* [Work instruction]
Return only those lines of the records below in which "bitsOf" appears.

* [Records]
* * *

/-- What an access that bypasses the line path waits for before it acts: one that writes, but for a reduction, follows its threads'
earlier accesses after a fence for stores, and one that returns a value, which a later fence can make an acquire point, follows
their earlier releases (R239, R258; notes/assumptions 55). -/
def State.bankWait (s : State) (op : MemOp) : Option Wait :=
  let slots := s.slotsOf op.exe
  let red := match op.kind with
    | .red _ => true
    | _ => false
  if op.kind.writes && !red && !(s.fencesMet slots) then some (.drain (s.fencedOf slots) none)
  else if op.kind.returns && !(s.released slots) then some (.order slots)
  else none

/-- A checked access goes to its space. -/
def State.accGo (s : State) (op : MemOp) : State :=
  let bank := fun (_ : Unit) =>
    match s.bankWait op with
    | some w => s.setWait w
    | none => s.scrGo op
  match op.space with
  | .scr => bank ()
  | .peer => bank ()
  | _ => s.memGo op

/-- Act on the outcome of the checks: no executing lane has no effect (R184), a trap is taken, else the access
goes on. -/
def State.chkGo (s : State) (c : Chk) (go : MemOp → State) : State :=
  match c with
  | .empty => s.endMem
  | .trap code lane addr => s.trap code lane addr
  | .go op => go op

/-- A record form from its first check to its effect: an acquire form first waits for the thread's earlier releases, a
release in the scratchpad for its earlier accesses (R196, R239), and a writer while its function's log or tray is full
(R369). -/
def State.recForm (s : State) (f : Form) (m : MReg) (b : Reg) (buf : BufR) (off : Int) : State :=
  let s := if s.grp.held.isNone then s.setGrp { s.grp with held := some (mget {} s.wg.b buf.toNat) } else s
  s.chkGo (s.recCheck f m b buf off) (fun op =>
    let slots := s.slotsOf (s.exe m)
    if f.acq && !(s.released slots) then s.setWait (.order slots)
    else if f.rel && op.space == .scr && !(s.drained slots) then s.setWait (.drain slots none)
    else if f.kind.writes && s.ckFull s.accFn then s.setWait (.drain [] (some s.accFn))
    else s.accGo op)

/-- A direct scratchpad form. -/
def State.scrForm (s : State) (f : Form) (m : MReg) (b : Reg) (off : Int) : State :=
  s.chkGo (s.scrCheck f m b off) (fun op => s.accGo op)

end Sys2Proof.Machine
end

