/-- The swap engine copies a page, its poison marks with it (R412), and rewrites its entry (R230 steps 3 to 5).  The class of step 5 is
the one that the entry had: DESIGN CHOICE, R230 calls it the entry's new class and gives none (notes/assumptions 33). -/
def State.endSwap (s : State) (w : Swap) : State :=
  let s := s.drainRange w.from_ w.size
  let s := { s with mem := copyRange s.mem w.from_ w.to_ w.size, poison := movePoison s.poison w.from_ w.to_ w.size }
  let s := s.drainFor w.entry 16
  let lo := readN s.mem w.entry 8
  let lo := lo - bitsOf lo 28 2 * 2 ^ 28 + w.tier * 2 ^ 28
  let lo := lo - bitsOf lo 5 4 * 2 ^ 5 + w.cls * 2 ^ 5
  let hi := readN s.mem (w.entry + 8) 8
  let s := s.performStore 0 ownHome (w.entry + 8) 8 (hi - bitsOf hi 0 40 + w.to_ / 65536)
  s.performStore 0 ownHome w.entry 8 (lo - (if bitOf lo 30 then 2 ^ 30 else 0))

/-- After the horizon, and over CXL ports in service, the swap engine makes the exchange (R230, R398). -/
def execSwapHorizonEnd (k : Nat) (s : State) : Out :=
  match s.swaps[k]? with
  | none => .next s
  | some w =>
    if s.chipTime < w.until_ || s.acceptedIn w.from_ w.size || !(s.swappable w.from_ w.size) || !(s.swappable w.to_ w.size)
        || s.homeHolds (s.homeOf {} w.entry) w.entry then
      .next s
    else .next (({ s with swaps := s.swaps.eraseIdx k } : State).endSwap w)

/-! ### Requests at their homes (R201, R212, R228) -/

/-- The arbiters on a request's way (R173 Table 7.8), as a hummock and a number there (notes/assumptions 16): its sedge's local
crossbar port (100 and the sedge) or the Enlarger's queue selector (108), the memory-side ports of the central crossbars (200 and the
port), the mesh links (78 and the link), then the slice (300 and its number) and the HBM channel (its number), the fabric port (64 and
its number), or the host port. -/
def State.arbsOf (s : State) (r : Req) : List (Nat × Nat) :=
  let w := s.wayOf r
  (if r.eng then [(r.who.h, 108)] else [(r.who.h, 100 + r.who.c / 8)])
    ++ (meshSteps r.who.h w.1).flatMap (fun p => [(p.1, 213), (p.1, 78 + meshPort p.1 p.2)])
    ++ (match w.2 with
      | some 16 => [(w.1, 210)]
      | some l => [(w.1, 212), (w.1, 64 + fabricPort w.1 l)]
      | none => [(w.1, 200 + r.slice / 8), (w.1, 300 + r.slice),
          (w.1, 4 * (r.line * 128 / 2 ^ 37 % 16) + Config.hbmChannel r.line % 4)])

/-- Whether every arbiter on its way has granted a request. -/
def State.through (s : State) (r : Req) : Bool := decide ((s.arbsOf r).length ≤ r.hops)

/-- The number of the queue whose launch a request belongs to. -/
def State.queueOf (s : State) (r : Req) : Nat :=
  let x := s.launchAt (s.rootLaunch r.launch)
  64 * x.hum + x.queue

/-- Two requests are to one line, or to one address whose translation lapsed (R228, R237). -/
def Req.sameLine (a b : Req) : Bool := a.line == b.line || (a.fn == b.fn && a.va == b.va)

/-- A store that passes the host ordering point (R202). -/
def Req.posted (r : Req) : Bool := isHost (r.line * 128) && r.kind.writes

/-- Two requests pass one point in the order in which they issue: posted writes at one host ordering point (R202), or effects in
one function's tray (R369). -/
def Req.queued (a b : Req) : Bool := (a.posted && b.posted && a.home == b.home) || (a.tray && b.tray && a.fn == b.fn)

/-- Whether the releases that bear on a request are done (R239): a release follows the accesses it orders, and a load or
returning atomic, which a later fence can make an acquire point, follows its threads' earlier releases; an SC load is not held back
by accesses to other pages (R246; notes/assumptions 55). -/
def State.inTurn (s : State) (rs : List Req) (k : Nat) (r : Req) : Bool :=
  let here := s.at_ r.who
  (!r.rel || here.drainedIf (fun n => decide (n ≤ r.after)) r.slots)
    && (!r.kind.returns || (r.sc && !r.acq)
      || ((rs.take k).all (fun e => !(e.rel && e.slots.any (fun t => r.slots.contains t)))
        && here.core.pend.all (fun p => decide (r.id ≤ p.upto) || p.slots.all (fun t => !r.slots.contains t))))
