/-- The source byte of scale k of row r with MXS; none beyond the scale record (R308). -/
def CopyJob.scaleSrc (j : CopyJob) (r k : Nat) : List Src :=
  let o := (j.desc.mrow + r) * j.mrec1.stride + k + j.desc.mcol * 8 / j.mbits / 32
  if j.mrec1.inb o 1 then [.rcd true (j.mrec1.atOff o)] else []

/-- The elements of 32-element block k of row r as the record holds them, transformed (R305, R307). -/
def CopyJob.blockVals (j : CopyJob) (rd : Src → Nat) (tr : Bool) (had : Nat) (r k : Nat) : List FVal :=
  let xs := (List.range 32).map (fun i =>
    let p := j.tileElem tr r (32 * k + i)
    toF j.kind.mty (elemVal rd j.mbits p.2 (j.elemSrc p.1 p.2)))
  if had = 0 then xs else (groupsOf (if had = 1 then 16 else 32) xs 2).flatMap hadamard

/-- The Hadamard code of a tile copy. -/
def hadBits (had : Nat) : Nat := if had = 0 then 0 else if had = 1 then 4 else 5

/-- What a unit writes: bytes by their offset in the line, the counted bytes, whether bytes were zero-filled or
dropped, and whether a scale was NaN. -/
structure UnitOut where
  bytes   : List (Nat × Nat) := []
  counted : Nat := 0
  zfill   : Bool := false
  scnan   : Bool := false

/-- The little-endian bytes of elements of `b` bits. -/
def packElems (b : Nat) (xs : List Nat) : List Nat :=
  if b < 8 then (List.range (xs.length / 2)).map (fun i => xs.getD (2 * i) 0 % 16 + 16 * (xs.getD (2 * i + 1) 0 % 16))
  else xs.flatMap (fun x => (List.range (b / 8)).map (fun i => x / 256 ^ i % 256))

/-- The swizzled places of the bytes of a canonical line of row r. -/
def swizzleLine (r : Nat) (bs : List Nat) : List (Nat × Nat) :=
  bs.zipIdx.map (fun p => (((p.2 / 16) ^^^ (r % 8)) * 16 + p.2 % 16, p.1))

/-- A line of `tcopy.in` (R305 to R308). -/
def CopyJob.tileIn (j : CopyJob) (rd : Src → Nat) (tr : Bool) (had : Nat) (fd mxs : Bool) (line : Nat) : UnitOut :=
  let p := tileSpot j.scr.base j.desc.pline j.desc.wl line
  let r := p.1
  let e0 := p.2 * j.perLine
  let es := (List.range j.perLine).map (fun i => j.tileElem tr r (e0 + i))
  let zf := es.any (fun q => decide (j.mrec.extent ≤ q.1))
  let ct := j.kind.cty
  if j.kind.mty == ct then
    let xs := es.map (fun q => elemVal rd j.mbits q.2 (j.elemSrc q.1 q.2))
    let sc := fun (i : Nat) => elemVal rd 8 0 (j.scaleSrc r ((e0 + i) / 32))
    let bad := fun (i : Nat) => mxs && sc i == 0xFF
    let ys := xs.zipIdx.map (fun x => if bad x.2 then fmtNan ct else x.1)
    { bytes := swizzleLine r (packElems j.cbits ys), counted := 128
      zfill := zf || (mxs && (List.range (j.perLine / 32)).any (fun k => (j.scaleSrc r (e0 / 32 + k)).isEmpty))
      scnan := (List.range (j.perLine / 32)).any (fun k => bad (32 * k)) }
  else
    let bs := (List.range (j.perLine / 32)).map (fun k => quantBlock ct (hadBits had) fd (j.blockVals rd tr had r (e0 / 32 + k)))
    { bytes := swizzleLine r (packElems j.cbits (bs.flatMap Prod.fst)), counted := 128, zfill := zf
      scnan := bs.any (fun b => b.2.2) }

/-- The scales a line of the scale area holds: line offset, row and block. -/
def CopyJob.scalesOf (j : CopyJob) (line : Nat) : List (Nat × Nat × Nat) :=
  let i := line - j.scr.base / 128 - j.desc.sline
  let per := j.cols / 32
  ((List.range 128).filter (fun b => decide (128 * i + b < j.desc.rows * per))).map (fun b =>
    (b, (128 * i + b) / per, (128 * i + b) % per))

/-- A line of scales of `tcopy.in`. -/
def CopyJob.scaleIn (j : CopyJob) (rd : Src → Nat) (tr : Bool) (had : Nat) (fd mxs : Bool) (line : Nat) : UnitOut :=
  let ss := j.scalesOf line
  let v := fun (q : Nat × Nat × Nat) =>
    if mxs then elemVal rd 8 0 (j.scaleSrc q.2.1 q.2.2)
    else (quantBlock j.kind.cty (hadBits had) fd (j.blockVals rd tr had q.2.1 q.2.2)).2.1
  { bytes := ss.map (fun q => (q.1, v q)), counted := ss.length
    zfill := mxs && ss.any (fun q => (j.scaleSrc q.2.1 q.2.2).isEmpty) }

/-- The element offset of a byte of a line through a record, if the byte lies at or beyond its BASE (R184). -/
def CopyJob.offOf (j : CopyJob) (second : Bool) (a : Nat) : Option Nat :=
  let r := if second then j.mrec1 else j.mrec
  let b := j.segBase r.sel + r.base
  if a < b then none else some (swzOff r.swz (a - b))

/-- The canonical source of a destination byte of the record: the nibbles or byte it is made of, or a constant. -/
inductive OutByte where
  | keep
  | scr (b : Nat)
  | parts (lo hi : Option (Nat × Nat)) (fill : Nat)
  | const (v : Nat)
  deriving DecidableEq, Repr

/-- The scratchpad bytes an output byte reads. -/
def OutByte.src : OutByte → List Nat
  | .scr b => [b]
  | .parts lo hi _ => (lo.map Prod.fst).toList ++ (hi.map Prod.fst).toList
  | _ => []

/-- The value of an output byte. -/
def OutByte.val (rd : Src → Nat) : OutByte → Option Nat
  | .keep => none
  | .scr b => some (rd (.scr b))
  | .parts lo hi f =>
    let n := fun (x : Option (Nat × Nat)) => match x with
      | some p => rd (.scr p.1) / 2 ^ p.2 % 16
      | none => f % 16
    some (n lo + 16 * n hi)
  | .const v => some v

/-- What writes a byte of the record at an element offset, by kind (R305, R309, R311). -/
def CopyJob.outByte (j : CopyJob) (o : Nat) : OutByte :=
  let m := o / j.mrec.stride
  let pos := o % j.mrec.stride
  let q := pos - j.desc.mcol
  let inRow := decide (j.desc.mcol ≤ pos) && decide (q < j.desc.wl * 128)
  if j.mrec.extent ≤ m then .keep
  else match j.kind with
  | .tile _ _ _ _ _ _ _ =>
    if inRow && decide (j.desc.mrow ≤ m) && decide (m < j.desc.mrow + j.desc.rows) then .scr (j.cByte (m - j.desc.mrow) q)
    else .keep
  | .scatter idx _ =>
    match ((List.range j.desc.rows).filter (fun i => idx.getD i 0 == m)).getLast? with
    | some i => if inRow then .scr (j.cByte (j.desc.mrow + i) q) else .keep
    | none => .keep
  | .pack f _ fill =>
    match ((j.packUnits f).filter (fun u => u.2.2 == m)).getLast? with
    | none => .keep
    | some u =>
      let b := j.cbits
      if f * b / 8 ≤ pos then .keep
      else if b < 8 then
        let nib := fun (c : Nat) => if c < j.desc.ctot then some (j.cByte u.2.1 (c / 2), c % 2 * 4) else none
        .parts (nib (u.1 * f + 2 * pos)) (nib (u.1 * f + 2 * pos + 1)) fill.toNat
      else
        let c := u.1 * f + pos / (b / 8)
        if c < j.desc.ctot then .scr (j.cByte u.2.1 (c * (b / 8) + pos % (b / 8)))
        else .const (fill.toNat / 256 ^ (pos % (b / 8)) % 256)
  | _ => .keep
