-- ==== Sys2Proof/Machine/System.lean ====
section
/-! DEFINITION. The system instructions and registers, trap entry as an event, translation queries, cache operations and
contact sheets (15_traps_preemption.md R351 to R367; 09_translation_leases.md R233). -/

namespace Sys2Proof.Machine

/-! ### Trap entry and return (R354, R355, R359) -/

/-- The trapped group enters its handler once its earlier accesses are performed (R354, R355). -/
def execTrapEntry (h c g : Nat) (s0 : State) : Out :=
  let s := s0.at_ { h := h, c := c, g := g }
  match s.grp.wait with
  | .trap t => if s.drained (s.slotsOf s.grp.member) then .next (s.enterTrap t) else .next s0
  | _ => .next s0

/-- `tret` (R359): a release point, so it waits for the accesses of every member thread. -/
def execTret (skip : Bool) (s : State) : Out :=
  .next (if s.drained (s.slotsOf s.grp.member) then s.trapReturn skip else s.setWait (.drain (s.slotsOf s.grp.member) none))

/-- `tvec` (R360): the vector control of the issuing level in its own function. -/
def execTvec (m : MReg) (a : Reg) (s : State) : Out :=
  let e := s.exe m
  .next (if e = 0 then s.advance
         else (s.setFn s.accFn ((s.fnAt s.accFn).putTvec (s.lreg (lowest e) a.toNat).toNat)).advance)

/-! ### Segments (R361) -/

/-- `seg.ld` (R361): into the workgroup's set, where seg.map is stored invalid, or with H = 1 into the handler set of the
function that VFSEL names. -/
def execSegLd (m : MReg) (h : Bool) (sgm : BitVec 3) (a : Reg) (s : State) : Out :=
  let e := s.exe m
  let i := sgm.toNat
  let x := Seg.ofNat i (s.lquad (lowest e) a.toNat)
  .next (
    if e = 0 then s.advance
    else if h then
      let y := s.fnAt s.pkg.vfsel
      (s.setFn s.pkg.vfsel { y with hseg := mset y.hseg i x }).advance
    else (s.setWg { s.wg with segs := mset s.wg.segs i { x with valid := x.valid && i != 5 } }).advance)

/-- `seg.rd` (R361): the group's own copy; at user level seg.map reads as zero. -/
def execSegRd (m : MReg) (a : Reg) (sgm : BitVec 3) (s : State) : Out :=
  let e := s.exe m
  let v := if s.grp.lvl == .user && sgm = 5 then 0 else (s.segOf sgm.toNat).toNat
  .next (if e = 0 then s.advance else (s.writeQuad (s.live m) a.toNat (fun _ => v)).advance)

/-! ### System registers (R357 Table 15.3, R402) -/

/-- The privilege of a level: 0 user, 1 supervisor, 2 hypervisor. -/
def levelNum (l : Level) : Nat :=
  match l with
  | .user => 0
  | .supervisor => 1
  | .hypervisor => 2

/-- The saved set that registers 0x000 to 0x040 reach, each by its number (Table 15.3). -/
def Saved.read (v : Saved) (n : Nat) : Nat :=
  if n = 0 then v.pc.toNat
  else if n = 1 then packFields [(0, 8, v.code), (8, 2, levelNum v.level), (10, 5, v.lane), (32, 32, v.detail)]
  else if n = 2 then v.addr % 2 ^ 64
  else if 0x10 ≤ n && n < 0x30 then (mget 0 v.s (n - 0x10)).toNat
  else if 0x30 ≤ n && n < 0x40 then (mget 0 v.m (n - 0x30)).toNat
  else if n = 0x40 then v.flags
  else 0
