-- ==== Sys2Proof/Machine/Dispatch.lean ====
section
/-! DEFINITION. One arm per instruction of the opcode table: the meaning of each. -/

namespace Sys2Proof.Machine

* * *

* [Reply]
  let lo := lo - bitsOf lo 28 2 * 2 ^ 28 + w.tier * 2 ^ 28
  let lo := lo - bitsOf lo 5 4 * 2 ^ 5 + w.cls * 2 ^ 5
  let s := s.performStore 0 ownHome (w.entry + 8) 8 (hi - bitsOf hi 0 40 + w.to_ / 65536)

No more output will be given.